MATERIAL SHOWN:
☆ ☆ ☆ ☆

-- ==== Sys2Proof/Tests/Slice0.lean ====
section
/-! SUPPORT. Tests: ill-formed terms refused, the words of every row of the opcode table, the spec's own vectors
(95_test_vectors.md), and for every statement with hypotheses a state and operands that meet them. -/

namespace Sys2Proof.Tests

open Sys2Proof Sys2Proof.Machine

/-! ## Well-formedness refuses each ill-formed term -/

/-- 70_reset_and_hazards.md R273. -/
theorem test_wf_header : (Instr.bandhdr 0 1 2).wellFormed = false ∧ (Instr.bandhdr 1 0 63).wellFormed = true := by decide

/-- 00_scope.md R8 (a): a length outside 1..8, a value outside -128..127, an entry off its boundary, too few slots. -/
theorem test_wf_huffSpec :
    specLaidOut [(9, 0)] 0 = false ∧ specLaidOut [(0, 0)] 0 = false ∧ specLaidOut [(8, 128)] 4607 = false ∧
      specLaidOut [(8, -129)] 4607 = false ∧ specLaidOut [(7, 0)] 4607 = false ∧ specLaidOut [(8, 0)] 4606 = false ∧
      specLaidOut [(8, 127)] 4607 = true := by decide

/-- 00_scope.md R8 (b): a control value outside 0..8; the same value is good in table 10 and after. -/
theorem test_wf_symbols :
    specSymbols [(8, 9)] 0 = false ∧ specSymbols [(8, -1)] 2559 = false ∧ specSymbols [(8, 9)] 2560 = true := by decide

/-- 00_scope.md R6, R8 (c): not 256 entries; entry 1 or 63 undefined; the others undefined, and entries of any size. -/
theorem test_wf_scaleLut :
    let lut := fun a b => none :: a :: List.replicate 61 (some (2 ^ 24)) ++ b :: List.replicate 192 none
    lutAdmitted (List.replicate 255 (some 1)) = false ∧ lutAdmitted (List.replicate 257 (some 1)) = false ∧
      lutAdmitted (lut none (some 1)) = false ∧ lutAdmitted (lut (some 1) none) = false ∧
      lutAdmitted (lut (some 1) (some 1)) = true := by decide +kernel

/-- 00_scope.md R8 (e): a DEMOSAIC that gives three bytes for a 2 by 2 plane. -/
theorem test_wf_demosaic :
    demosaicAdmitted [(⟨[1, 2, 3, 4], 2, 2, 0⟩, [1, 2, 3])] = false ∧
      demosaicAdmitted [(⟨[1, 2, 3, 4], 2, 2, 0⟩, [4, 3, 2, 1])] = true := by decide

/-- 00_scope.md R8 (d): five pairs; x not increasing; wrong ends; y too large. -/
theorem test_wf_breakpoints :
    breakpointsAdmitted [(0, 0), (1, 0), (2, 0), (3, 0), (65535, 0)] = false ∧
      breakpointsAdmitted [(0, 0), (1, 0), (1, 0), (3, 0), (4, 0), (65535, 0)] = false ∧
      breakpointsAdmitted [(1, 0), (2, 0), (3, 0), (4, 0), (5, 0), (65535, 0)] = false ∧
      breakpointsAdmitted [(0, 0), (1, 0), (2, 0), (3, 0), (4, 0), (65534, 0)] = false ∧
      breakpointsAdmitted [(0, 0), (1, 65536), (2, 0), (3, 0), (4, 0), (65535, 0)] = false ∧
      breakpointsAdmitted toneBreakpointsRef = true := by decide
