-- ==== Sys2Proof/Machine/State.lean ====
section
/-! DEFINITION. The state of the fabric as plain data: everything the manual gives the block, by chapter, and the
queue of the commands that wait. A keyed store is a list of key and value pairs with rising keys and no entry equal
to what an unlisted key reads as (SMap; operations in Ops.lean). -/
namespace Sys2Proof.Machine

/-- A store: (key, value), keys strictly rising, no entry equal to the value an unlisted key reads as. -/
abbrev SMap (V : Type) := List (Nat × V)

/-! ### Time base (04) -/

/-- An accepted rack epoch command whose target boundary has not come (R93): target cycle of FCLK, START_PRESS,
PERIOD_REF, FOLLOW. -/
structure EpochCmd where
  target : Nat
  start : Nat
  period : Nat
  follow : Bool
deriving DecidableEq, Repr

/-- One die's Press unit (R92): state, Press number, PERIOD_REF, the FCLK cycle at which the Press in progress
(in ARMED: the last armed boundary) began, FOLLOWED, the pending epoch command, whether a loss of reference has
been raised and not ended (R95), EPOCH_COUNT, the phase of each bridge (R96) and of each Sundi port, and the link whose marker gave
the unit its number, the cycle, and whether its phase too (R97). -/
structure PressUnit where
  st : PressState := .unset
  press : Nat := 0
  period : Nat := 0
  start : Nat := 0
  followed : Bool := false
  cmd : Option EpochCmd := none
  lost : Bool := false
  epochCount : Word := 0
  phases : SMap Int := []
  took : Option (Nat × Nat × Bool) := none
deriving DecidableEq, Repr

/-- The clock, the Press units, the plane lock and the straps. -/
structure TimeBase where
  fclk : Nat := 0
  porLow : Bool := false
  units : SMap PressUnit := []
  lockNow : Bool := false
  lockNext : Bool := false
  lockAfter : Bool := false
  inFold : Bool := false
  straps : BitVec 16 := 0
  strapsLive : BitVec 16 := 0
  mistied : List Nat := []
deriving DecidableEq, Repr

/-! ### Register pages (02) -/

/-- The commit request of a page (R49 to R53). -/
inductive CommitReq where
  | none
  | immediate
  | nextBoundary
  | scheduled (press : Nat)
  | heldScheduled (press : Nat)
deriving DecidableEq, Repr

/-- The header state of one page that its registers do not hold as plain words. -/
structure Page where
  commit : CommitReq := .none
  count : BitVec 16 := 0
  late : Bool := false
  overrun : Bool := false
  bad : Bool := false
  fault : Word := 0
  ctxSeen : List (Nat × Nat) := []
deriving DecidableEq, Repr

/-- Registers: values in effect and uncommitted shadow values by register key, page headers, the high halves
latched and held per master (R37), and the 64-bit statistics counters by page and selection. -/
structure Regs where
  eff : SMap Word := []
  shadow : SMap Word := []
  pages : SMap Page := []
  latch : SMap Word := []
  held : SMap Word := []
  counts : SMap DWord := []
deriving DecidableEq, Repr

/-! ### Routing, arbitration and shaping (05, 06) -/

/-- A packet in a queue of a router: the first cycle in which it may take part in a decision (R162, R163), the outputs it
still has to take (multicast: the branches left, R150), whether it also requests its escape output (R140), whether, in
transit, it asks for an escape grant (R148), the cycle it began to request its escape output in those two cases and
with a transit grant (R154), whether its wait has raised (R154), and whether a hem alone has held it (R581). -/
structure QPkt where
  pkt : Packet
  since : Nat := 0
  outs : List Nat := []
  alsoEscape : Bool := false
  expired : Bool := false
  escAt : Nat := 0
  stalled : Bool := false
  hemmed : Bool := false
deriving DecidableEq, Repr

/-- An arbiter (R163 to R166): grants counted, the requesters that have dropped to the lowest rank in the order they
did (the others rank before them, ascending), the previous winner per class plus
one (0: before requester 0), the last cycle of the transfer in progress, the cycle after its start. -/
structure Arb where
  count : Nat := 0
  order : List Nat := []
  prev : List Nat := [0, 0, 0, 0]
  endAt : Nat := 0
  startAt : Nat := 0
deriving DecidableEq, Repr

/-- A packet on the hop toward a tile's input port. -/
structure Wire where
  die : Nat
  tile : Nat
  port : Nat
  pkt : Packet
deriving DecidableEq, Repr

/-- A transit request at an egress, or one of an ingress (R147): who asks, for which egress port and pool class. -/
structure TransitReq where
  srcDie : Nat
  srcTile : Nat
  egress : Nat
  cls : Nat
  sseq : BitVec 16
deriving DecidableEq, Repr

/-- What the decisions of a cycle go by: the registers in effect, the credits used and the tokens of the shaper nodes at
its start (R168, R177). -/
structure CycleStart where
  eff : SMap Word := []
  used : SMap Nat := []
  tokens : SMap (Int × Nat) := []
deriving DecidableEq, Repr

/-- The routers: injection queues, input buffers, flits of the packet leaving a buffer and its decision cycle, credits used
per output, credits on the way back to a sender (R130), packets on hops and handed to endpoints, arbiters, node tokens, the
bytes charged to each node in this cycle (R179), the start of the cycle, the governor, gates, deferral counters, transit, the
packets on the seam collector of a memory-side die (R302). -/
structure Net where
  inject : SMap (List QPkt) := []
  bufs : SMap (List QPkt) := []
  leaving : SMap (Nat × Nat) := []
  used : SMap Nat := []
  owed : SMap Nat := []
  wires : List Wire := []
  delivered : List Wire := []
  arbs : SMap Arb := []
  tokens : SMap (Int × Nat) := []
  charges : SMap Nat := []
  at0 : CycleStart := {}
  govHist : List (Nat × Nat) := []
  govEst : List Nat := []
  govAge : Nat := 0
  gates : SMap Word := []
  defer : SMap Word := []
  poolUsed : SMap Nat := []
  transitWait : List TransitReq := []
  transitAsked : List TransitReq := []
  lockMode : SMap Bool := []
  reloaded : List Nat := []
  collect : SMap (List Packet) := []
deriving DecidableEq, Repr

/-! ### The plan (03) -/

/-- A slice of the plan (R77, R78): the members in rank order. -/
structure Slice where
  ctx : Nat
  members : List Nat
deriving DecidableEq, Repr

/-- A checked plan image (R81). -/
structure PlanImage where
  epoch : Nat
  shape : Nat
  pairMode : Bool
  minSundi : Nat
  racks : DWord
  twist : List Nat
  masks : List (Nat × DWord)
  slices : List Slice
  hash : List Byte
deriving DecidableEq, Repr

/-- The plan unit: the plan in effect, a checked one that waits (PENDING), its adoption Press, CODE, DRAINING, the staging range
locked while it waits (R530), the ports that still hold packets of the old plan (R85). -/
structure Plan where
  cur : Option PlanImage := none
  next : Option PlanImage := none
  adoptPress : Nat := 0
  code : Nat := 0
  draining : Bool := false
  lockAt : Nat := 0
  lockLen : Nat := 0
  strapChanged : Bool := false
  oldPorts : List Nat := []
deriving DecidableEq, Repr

☆ ☆ ☆ ☆

WORK INSTRUCTIONS:
Only the count should be given: the number of lines in the entries above containing the word "rising".

WRITTEN ANSWER:
2